Oligosacarídeos (incluindo glicolipídeos)
Para os oligossacarídeos, os fragmentos contendo a extremidade redutora (a extremidade redutora está no lado direito da figura) são rotulados como x, y ou z, dependendo do local da clivagem, enquanto que os fragmentos contendo a outra extremidade são rotulados como a, b ou c. Os números indicam o local do resíduo de açúcar: y, z, b, e c iões são fragmentos devido a clivagens glicosídicas (ligações glicosídicas cortantes que contêm dois resíduos de açúcar adjacentes), enquanto a e x iões resultam da clivagem do anel cruzado.
>3130>Nomenclatura para fragmentos de oligossacarídeos (incluindo glicolípidos, quando R = ceramida) (Costello, C. E.; Vath, J. E. Methods Enzymol. 1990, 193, 738-768)
Técnicas de fragmentação
Iões precursores podem ser activados (com aumento da energia interna) de muitas formas diferentes. Os padrões de fragmentação dependem de como a energia é transferida para o íon precursor, da quantidade de energia transferida e de como a energia transferida é distribuída internamente. A dissociação induzida pela colisão e a dissociação multifotônica infravermelha são técnicas de “aquecimento lento” que aumentam a temperatura de Boltzmann do íon e assim, de preferência, clivam as ligações mais fracas para produzir principalmente íons b e y. Essas técnicas são bastante eficientes para peptídeos, lipídios e outros compostos químicos relativamente pequenos, mas também podem remover modificações proteicas pós-tradução (por exemplo, fosfatos e açúcares). A dissociação da captura de elétrons e a dissociação da transferência de elétrons produzem principalmente íons c e z enquanto preservam as modificações pós-traducionais (PTMs). Assim, o ECD e o ETD são amplamente aplicados a proteínas e peptídeos com PTMs lábil. Para os oligossacarídeos (incluindo glicolipídios), o ECD/ETD também pode gerar íons a e z clivados em anéis cruzados, que são cruciais para a localização de ligações glicosídicas.

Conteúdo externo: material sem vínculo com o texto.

-- ==== Sys2Proof/Machine/Crossing.lean ====
section
/-! DEFINITION. What crosses between islands (R94–R100): events and increments, which act at the receiver when a delivery takes them, words in order, the end of a round trip, and the resynchronisation after a reset. -/
namespace Sys2Proof.Machine

/-! ### Events and increments (R96, R97) -/

/-- An event on a pulse crossing (R96): it starts a round trip, or during one sets PENDING, then MERGED. -/
def Crossing.pulse (x : Crossing) : Crossing :=
  if !x.trip then { x with trip := true, carried := false } else if !x.pending then { x with pending := true } else { x with merged := true }
/-- Increments on a counted crossing (R97): they add to the delta; with no round trip outstanding a delivery takes up to 65,535 of it at once. The second part is what the receiver is given. -/
def Crossing.count (x : Crossing) (n : Nat) : Crossing × Nat :=
  let d := x.delta + n
  if x.trip then ({ x with delta := d }, 0) else ({ x with trip := true, delta := d - Min.min d 65535 }, Min.min d 65535)
/-- An event without a field of its own: a frame start, an interrupt or a log request. -/
def Core.sendPulse (c : Core) (src dst line : Nat) : Core :=
  let k := crossKey ⟨src, dst, .pulse, line⟩
  c.setCross k (c.crossAt k).pulse
/-- Sets a flag that another island raises (R94, R96): over a pulse crossing, so that an event during a round trip sets it with the next delivery. -/
def Core.flag (c : Core) (src : Nat) (f : Fld) (i : Nat) : Core :=
  let dst := c.holder f.reg i
  if dst = src then c.setBit f i true
  else
    let k := crossKey ⟨src, dst, .pulse, f.line i⟩
    let x := c.crossAt k
    let c := c.setCross k x.pulse
    if x.trip then c else c.setBit f i true
/-- Adds to a counter that another island feeds (R94, R97): the receiver's counter takes what a delivery carries. -/
def Core.count (c : Core) (src : Nat) (f : Fld) (i n : Nat) : Core :=
  let dst := c.holder f.reg i
  if dst = src then c.addSat f i n
  else
    let k := crossKey ⟨src, dst, .counted, f.line i⟩
    let (x, d) := (c.crossAt k).count n
    (c.setCross k x).addSat f i d
/-- The field that a line feeds, if its register exists. -/
def lineField (line : Nat) : Option (Fld × Nat) := (allRegs[line / 1024 % 512]?).map (fun r => (⟨r, line % 1024 / 32, line % 32⟩, line / 1024 / 512))

/-! ### Words (R98) -/

/-- Words on a word crossing (R98): behind earlier ones, in order. A running receiver reads them all; another leaves them unread. -/
def Crossing.push (x : Crossing) (reads : Bool) (ws : List Word) : Crossing :=
  let all := x.words ++ ws
  if reads then { x with words := [], wr := x.wr + ws.length, rd := x.rd + all.length } else { x with words := all, wr := x.wr + ws.length }
/-- The words that stand in the queue, and those that wait at the sender because it is full. -/
def Crossing.queued (x : Crossing) : List Word := x.words.take (Config.crossDepth + 1)
/-- The words that the sender still holds. -/
def Crossing.heldBack (x : Crossing) : List Word := x.words.drop (Config.crossDepth + 1)
/-- Sends words from an island to another over a word crossing. -/
def Core.sendWords (c : Core) (src dst : Nat) (ws : List Word) : Core :=
  if src = dst || ws.isEmpty then c
  else
    let k := crossKey ⟨src, dst, .word, 0⟩
    c.setCross k ((c.crossAt k).push (c.runs dst) ws)

/-! ### The end of a round trip -/

/-- A round trip ends (R95–R98): a set PENDING, a delta of up to 65,535 or a newer state starts the next delivery, PENDING and MERGED clearing as it leaves with MERGED; a word crossing's receiver has read what stood there. -/
def Crossing.ack (x : Crossing) (k : CrossKind) : Crossing :=
  match k with
  | .level => match x.next with
    | some v => if v = x.held then { x with trip := false, next := none } else { x with held := v, next := none }
    | none => { x with trip := false }
  | .pulse => { x with trip := x.trip && x.pending, carried := x.trip && x.pending && x.merged, pending := false, merged := false }
  | .counted => { x with trip := x.trip && x.delta ≠ 0, delta := if x.trip then x.delta - Min.min x.delta 65535 else x.delta }
  | .word => { x with trip := false, words := [], rd := x.rd + x.words.length }
/-- What the delivery that an acknowledge starts does at the receiver: the flag is set, the counter takes the delta. -/
def Core.deliverNext (c : Core) (x : CrossId) : Core :=
  let q := c.crossAt (crossKey x)
  match lineField x.line with
  | none => c
  | some (f, i) =>
    match x.kind with
    | .pulse => if q.trip && q.pending && x.line ≠ 0 then c.setBit f i true else c
    | .counted => if q.trip then c.addSat f i (Min.min q.delta 65535) else c
    | .level | .word => c

/-! ### Resynchronisation (R99, R100) -/

/-- An island whose crossings are of the either-side class (Table 4.4): stitch, lane, network, Saddler, backup. -/
def eitherIsland (i : Nat) : Bool := i < 0x20 || i = 0x23 || i = 0x28 || i = 0x29
/-- A crossing of the either-side class. -/
def eitherSide (x : CrossId) : Bool := eitherIsland x.src || eitherIsland x.dst
/-- A crossing after its resynchronisation (R100): nothing unsent or unread, no PENDING, MERGED or delta, both pointers zero; a level crossing sends its present state again. -/
def Crossing.resynced (x : Crossing) (k : CrossKind) : Crossing :=
  match k with
  | .level => { held := x.next.getD x.held, trip := true }
  | .pulse | .counted | .word => {}
/-- The surviving side's work for one crossing: what it discards is counted in SYS_XDROP. `more` are words on their way that the queue does not show. -/
def Core.resync (c : Core) (x : CrossId) (more : Nat) : Core :=
  if !eitherSide x then c
  else
    let q := c.crossAt (crossKey x)
    let c := c.setCross (crossKey x) (q.resynced x.kind)
    let c := if x.kind = .word then c.addSat F.SYS_XDROP_WORDS 0 (q.words.length + more) else c
    if x.kind = .counted && q.delta ≠ 0 then c.setBit F.SYS_XDROP_DELTA_LOST 0 true else c
/-- The crossing of an index. -/
def crossOf (k : Nat) : CrossId :=
  ⟨k / 4 / 256 % 256, k / 4 % 256, (match k % 4 with | 0 => .level | 1 => .pulse | 2 => .counted | _ => .word), k / 4 / 65536⟩
/-- An island leaves reset (R100): each of its crossings that holds anything is resynchronised before traffic passes. -/
def Core.leaveReset (c : Core) (isl : Nat) : Core :=
  foldN ((c.crossings.map (·.1)).filter (fun k => (crossOf k).src == isl || (crossOf k).dst == isl)) c (fun c k => c.resync (crossOf k) 0)

end Sys2Proof.Machine
end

- 21 Tesla FT-ICR MS (Actively Shielded)
- 14.5 Tesla FT-ICR MS (Actively Shielded)
- 9.4 Tesla FT-ICR MS (Passively Shielded)
Publicações relacionadas
B. J. Bythell, et al, Relative stability of peptide sequence ions generated by tandem mass spectrometry, Journal of the American Society for Mass Spectrometry 23(4), 644-654 (2012) Leia online
Para mais informações entre em contato com Amy McKenna, Gerente, ICR User Program.